Elucidation of the population structure of both enterococcal species is a prerequisite for effective control of multi-resistant enterococci. Such knowledge also enables reconstruction of the evolutionary past of a species and prediction of its success in the future. Furthermore, essential insights in species adaptability and ecology (distribution, survival, and persistence (fitness) of bacteria and their genes in different environments) will be derived. For all these reasons identification of HiRECC is a fundamental aspect of our approach. Understanding processes that have lead to adaptation would provide fundamental insights in bacterial pathofysiology and will contribute to intervention strategies to reduce fitness c.q. adaptability of strains and identification of novel targets for antibiotics and immunotherapy. Knowledge on horizontal transfer of resistance is crucial to assess the risk of emergence of multiple antibiotic resistance among HiRECC and other pathogens.
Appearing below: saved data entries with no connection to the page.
-- ==== Sys2Proof/Machine/Dispatch.lean ====
section
/-! DEFINITION. One arm per row of spec/opcode_table.json, each a direct call of the row's meaning. -/

namespace Sys2Proof.Machine

def exec (i : Instr) (s : State) : Host.Outcome State Fault Refusal :=
  match i with
  | .powerOn => Sys2Proof.Machine.execPowerOn s
  | .rstnLow => Sys2Proof.Machine.execRstnLow s
  | .rstnRelease => Sys2Proof.Machine.execRstnRelease s
  | .loadComplete => Sys2Proof.Machine.execLoadComplete s
  | .shednAsserted => Sys2Proof.Machine.execShednAsserted s
  | .shednReleased => Sys2Proof.Machine.execShednReleased s
  | .addressByte byte => Sys2Proof.Machine.execAddressByte byte s
  | .requestDiscarded source code length payload check => Sys2Proof.Machine.execRequestDiscarded source code length payload check s
  | .stop => Sys2Proof.Machine.execStop s
  | .clockLowTimeout => Sys2Proof.Machine.execClockLowTimeout s
  | .replyRead bytes ackLast => Sys2Proof.Machine.execReplyRead bytes ackLast s
  | .setTarget source payload => Sys2Proof.Machine.execSetTarget source payload s
  | .setFixed source payload => Sys2Proof.Machine.execSetFixed source payload s
  | .setCap source payload => Sys2Proof.Machine.execSetCap source payload s
  | .release source payload => Sys2Proof.Machine.execRelease source payload s
  | .releaseOwn source payload => Sys2Proof.Machine.execReleaseOwn source payload s
  | .releaseSlot source payload => Sys2Proof.Machine.execReleaseSlot source payload s
  | .blindStep source payload => Sys2Proof.Machine.execBlindStep source payload s
  | .readCells source payload => Sys2Proof.Machine.execReadCells source payload s
  | .readSections source payload => Sys2Proof.Machine.execReadSections source payload s
  | .readRequests source payload => Sys2Proof.Machine.execReadRequests source payload s
  | .readStatus source payload => Sys2Proof.Machine.execReadStatus source payload s
  | .readSensors source payload => Sys2Proof.Machine.execReadSensors source payload s
  | .clearShortfall source payload => Sys2Proof.Machine.execClearShortfall source payload s
  | .writeCellField source payload => Sys2Proof.Machine.execWriteCellField source payload s
  | .writeRow source payload => Sys2Proof.Machine.execWriteRow source payload s
  | .calApply source payload => Sys2Proof.Machine.execCalApply source payload s
  | .writeMasterSlot source payload => Sys2Proof.Machine.execWriteMasterSlot source payload s
  | .writeBlindTable source payload => Sys2Proof.Machine.execWriteBlindTable source payload s
  | .writeProfile source payload => Sys2Proof.Machine.execWriteProfile source payload s
  | .writeSensor source payload => Sys2Proof.Machine.execWriteSensor source payload s
  | .writeLinks source payload => Sys2Proof.Machine.execWriteLinks source payload s
  | .writePart source payload => Sys2Proof.Machine.execWritePart source payload s
  | .saveSettings source payload => Sys2Proof.Machine.execSaveSettings source payload s
  | .saveComplete => Sys2Proof.Machine.execSaveComplete s
  | .restart source payload => Sys2Proof.Machine.execRestart source payload s
  | .night source payload => Sys2Proof.Machine.execNight source payload s
  | .day source payload => Sys2Proof.Machine.execDay source payload s
  | .shed source payload => Sys2Proof.Machine.execShed source payload s
  | .shedClear source payload => Sys2Proof.Machine.execShedClear source payload s
  | .pollTimer link event => Sys2Proof.Machine.execPollTimer link event s
  | .sensorReply link valueHigh valueLow check => Sys2Proof.Machine.execSensorReply link valueHigh valueLow check s
  | .noReply link => Sys2Proof.Machine.execNoReply link s
  | .healthTimeout sensor => Sys2Proof.Machine.execHealthTimeout sensor s
  | .dleOneSecondTimer => Sys2Proof.Machine.execDleOneSecondTimer s
  | .rluOneSecondTimer => Sys2Proof.Machine.execRluOneSecondTimer s
  | .freezeTimerExpiry row => Sys2Proof.Machine.execFreezeTimerExpiry row s
  | .fadeEvent => Sys2Proof.Machine.execFadeEvent s
  | .initGroupComplete => Sys2Proof.Machine.execInitGroupComplete s
  | .burstComplete => Sys2Proof.Machine.execBurstComplete s
  | .allTouchComplete => Sys2Proof.Machine.execAllTouchComplete s
  | .shedFrameComplete => Sys2Proof.Machine.execShedFrameComplete s
  | .cutFrameComplete => Sys2Proof.Machine.execCutFrameComplete s
  | .rowDue row => Sys2Proof.Machine.execRowDue row s
  | .reInitTimer => Sys2Proof.Machine.execReInitTimer s
  | .requestWithUnknownCode code source payload => Sys2Proof.Machine.execRequestWithUnknownCode code source payload s

end Sys2Proof.Machine
end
Antibiotic resistance clearly constitutes a major threat to public health. Drug resistance among bacteria is increasing, both in Europe and in North-America. Ironically, those persons admitted to hospitals are amongst the most vulnerable populations exposed to increasingly intractable Enterococcus infections, where VRE are causing deaths across the developed world each year. More and more European countries report hospital outbreaks of VRE, with nine European countries showing prevalence rates of VRE among nosocomial bloodstream infections above 10% (Figure 1). Identification of HiRECC as distinct genetic subpopulations, improved knowledge on molecular ecology of mobile genetic elements and improved understanding of biological fitness costs of hospital adaptation of HiRECC will enable new strategies to reduce spread of resistance and infections among hospitalised patients. Furthermore, the identification of HiRECC-specific candidates for immunotherapy represents a unique opportunity to develop vaccination (passive and active immunization) as a new concept to prevent infection and colonization, respectively, with multi-resistant HiRECC.